### Exercise
Each line of the listing that includes the string "lean" is to be identified and copied.

### Supplied data
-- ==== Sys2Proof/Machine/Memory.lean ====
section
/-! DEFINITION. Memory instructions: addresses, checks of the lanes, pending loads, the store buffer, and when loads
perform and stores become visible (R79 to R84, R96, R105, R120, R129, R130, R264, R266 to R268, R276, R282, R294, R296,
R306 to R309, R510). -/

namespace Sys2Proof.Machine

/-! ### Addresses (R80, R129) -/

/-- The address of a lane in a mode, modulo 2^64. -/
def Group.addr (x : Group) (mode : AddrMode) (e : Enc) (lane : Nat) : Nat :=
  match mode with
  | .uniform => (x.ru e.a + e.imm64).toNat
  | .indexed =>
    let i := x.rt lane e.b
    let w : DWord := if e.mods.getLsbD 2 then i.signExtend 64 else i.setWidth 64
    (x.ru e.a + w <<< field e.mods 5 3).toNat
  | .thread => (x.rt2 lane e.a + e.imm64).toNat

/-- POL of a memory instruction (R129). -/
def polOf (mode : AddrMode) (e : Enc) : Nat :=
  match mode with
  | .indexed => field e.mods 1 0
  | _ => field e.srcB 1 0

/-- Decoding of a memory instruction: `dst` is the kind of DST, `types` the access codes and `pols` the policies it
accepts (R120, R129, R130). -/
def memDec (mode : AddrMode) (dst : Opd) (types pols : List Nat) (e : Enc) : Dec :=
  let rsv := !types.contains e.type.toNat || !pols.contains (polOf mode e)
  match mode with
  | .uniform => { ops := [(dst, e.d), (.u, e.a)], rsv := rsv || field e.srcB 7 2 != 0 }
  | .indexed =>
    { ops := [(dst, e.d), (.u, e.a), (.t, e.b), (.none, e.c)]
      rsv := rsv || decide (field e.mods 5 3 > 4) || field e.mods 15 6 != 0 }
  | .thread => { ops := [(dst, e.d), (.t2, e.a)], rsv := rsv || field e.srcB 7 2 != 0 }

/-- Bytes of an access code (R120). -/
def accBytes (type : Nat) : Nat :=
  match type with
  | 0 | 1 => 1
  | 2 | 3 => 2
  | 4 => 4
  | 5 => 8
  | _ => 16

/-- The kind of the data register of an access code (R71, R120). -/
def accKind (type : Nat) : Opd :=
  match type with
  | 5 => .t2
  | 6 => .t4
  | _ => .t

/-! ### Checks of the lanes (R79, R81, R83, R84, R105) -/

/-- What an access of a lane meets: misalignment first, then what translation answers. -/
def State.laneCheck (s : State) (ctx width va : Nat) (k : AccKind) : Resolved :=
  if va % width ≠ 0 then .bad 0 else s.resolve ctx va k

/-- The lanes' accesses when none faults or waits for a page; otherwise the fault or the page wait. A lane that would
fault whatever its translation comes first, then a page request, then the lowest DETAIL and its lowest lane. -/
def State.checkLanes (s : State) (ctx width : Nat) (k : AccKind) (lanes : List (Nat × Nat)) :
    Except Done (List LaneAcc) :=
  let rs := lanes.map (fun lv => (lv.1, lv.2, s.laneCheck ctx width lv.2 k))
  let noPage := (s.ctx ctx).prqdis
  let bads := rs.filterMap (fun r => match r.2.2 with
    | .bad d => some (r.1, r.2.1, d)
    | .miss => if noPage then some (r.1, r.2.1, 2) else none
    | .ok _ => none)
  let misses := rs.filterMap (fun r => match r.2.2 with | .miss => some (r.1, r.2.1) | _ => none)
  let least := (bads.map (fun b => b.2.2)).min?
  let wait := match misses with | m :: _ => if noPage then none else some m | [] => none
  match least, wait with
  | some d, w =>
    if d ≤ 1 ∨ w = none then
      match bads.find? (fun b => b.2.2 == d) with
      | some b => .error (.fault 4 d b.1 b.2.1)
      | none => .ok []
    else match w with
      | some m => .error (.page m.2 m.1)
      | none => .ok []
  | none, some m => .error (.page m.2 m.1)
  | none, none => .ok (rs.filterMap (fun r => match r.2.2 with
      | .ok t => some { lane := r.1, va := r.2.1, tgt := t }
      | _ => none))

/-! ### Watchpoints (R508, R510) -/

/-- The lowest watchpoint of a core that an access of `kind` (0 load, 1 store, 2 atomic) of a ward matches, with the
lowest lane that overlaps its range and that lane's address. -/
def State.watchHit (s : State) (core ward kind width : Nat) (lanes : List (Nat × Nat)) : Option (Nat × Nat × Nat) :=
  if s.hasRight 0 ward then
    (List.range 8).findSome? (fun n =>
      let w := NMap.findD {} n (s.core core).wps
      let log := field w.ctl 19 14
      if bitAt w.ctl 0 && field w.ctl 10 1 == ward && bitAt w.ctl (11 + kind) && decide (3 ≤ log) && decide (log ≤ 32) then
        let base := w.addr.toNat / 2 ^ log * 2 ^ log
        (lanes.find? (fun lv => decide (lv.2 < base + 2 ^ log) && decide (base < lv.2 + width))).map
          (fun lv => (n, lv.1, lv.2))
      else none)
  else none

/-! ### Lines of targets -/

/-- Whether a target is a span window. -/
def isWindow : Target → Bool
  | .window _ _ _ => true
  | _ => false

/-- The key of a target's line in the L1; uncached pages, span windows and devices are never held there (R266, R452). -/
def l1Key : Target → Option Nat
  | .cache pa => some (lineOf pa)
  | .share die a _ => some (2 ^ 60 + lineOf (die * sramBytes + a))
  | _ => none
---
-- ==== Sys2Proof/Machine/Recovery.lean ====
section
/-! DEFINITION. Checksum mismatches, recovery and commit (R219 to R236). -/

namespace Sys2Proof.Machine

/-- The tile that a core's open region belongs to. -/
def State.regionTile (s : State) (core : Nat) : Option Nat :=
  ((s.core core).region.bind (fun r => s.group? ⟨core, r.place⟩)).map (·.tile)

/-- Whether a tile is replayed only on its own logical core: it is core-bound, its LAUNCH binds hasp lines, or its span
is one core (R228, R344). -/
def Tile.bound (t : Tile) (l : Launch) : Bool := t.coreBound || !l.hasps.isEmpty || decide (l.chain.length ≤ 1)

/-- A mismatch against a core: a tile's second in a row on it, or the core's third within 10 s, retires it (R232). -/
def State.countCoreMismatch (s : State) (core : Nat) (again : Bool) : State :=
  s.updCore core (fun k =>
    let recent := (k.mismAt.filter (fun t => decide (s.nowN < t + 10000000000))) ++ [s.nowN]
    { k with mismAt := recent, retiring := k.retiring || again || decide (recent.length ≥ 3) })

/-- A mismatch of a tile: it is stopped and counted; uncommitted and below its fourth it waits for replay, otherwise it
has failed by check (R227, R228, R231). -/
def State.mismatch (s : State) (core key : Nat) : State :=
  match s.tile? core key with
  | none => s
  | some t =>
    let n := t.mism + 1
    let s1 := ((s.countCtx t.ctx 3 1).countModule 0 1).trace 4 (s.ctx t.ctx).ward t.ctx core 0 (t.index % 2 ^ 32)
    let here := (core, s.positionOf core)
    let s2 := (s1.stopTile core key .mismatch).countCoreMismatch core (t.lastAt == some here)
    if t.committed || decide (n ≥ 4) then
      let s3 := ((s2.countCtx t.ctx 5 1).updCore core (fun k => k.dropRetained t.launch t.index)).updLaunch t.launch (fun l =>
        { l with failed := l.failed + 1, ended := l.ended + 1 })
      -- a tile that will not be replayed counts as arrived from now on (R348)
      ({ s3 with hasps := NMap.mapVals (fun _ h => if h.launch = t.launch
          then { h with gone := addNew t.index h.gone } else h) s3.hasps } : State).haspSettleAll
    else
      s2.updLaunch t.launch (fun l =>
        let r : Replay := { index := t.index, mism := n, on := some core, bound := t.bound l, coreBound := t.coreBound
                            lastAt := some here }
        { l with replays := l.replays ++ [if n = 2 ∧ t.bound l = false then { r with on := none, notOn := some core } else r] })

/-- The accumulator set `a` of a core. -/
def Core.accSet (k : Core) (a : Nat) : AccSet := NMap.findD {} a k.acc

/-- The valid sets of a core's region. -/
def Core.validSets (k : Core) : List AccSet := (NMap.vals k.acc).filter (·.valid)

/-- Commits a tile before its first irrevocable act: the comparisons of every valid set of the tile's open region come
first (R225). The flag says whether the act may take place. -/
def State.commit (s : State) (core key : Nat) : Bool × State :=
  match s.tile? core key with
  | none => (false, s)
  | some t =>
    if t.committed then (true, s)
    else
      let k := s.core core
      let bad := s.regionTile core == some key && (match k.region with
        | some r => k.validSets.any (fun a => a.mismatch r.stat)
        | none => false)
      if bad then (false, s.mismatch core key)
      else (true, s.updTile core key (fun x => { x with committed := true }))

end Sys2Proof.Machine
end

### Written answer
-- ==== Sys2Proof/Machine/Memory.lean ====
-- ==== Sys2Proof/Machine/Recovery.lean ====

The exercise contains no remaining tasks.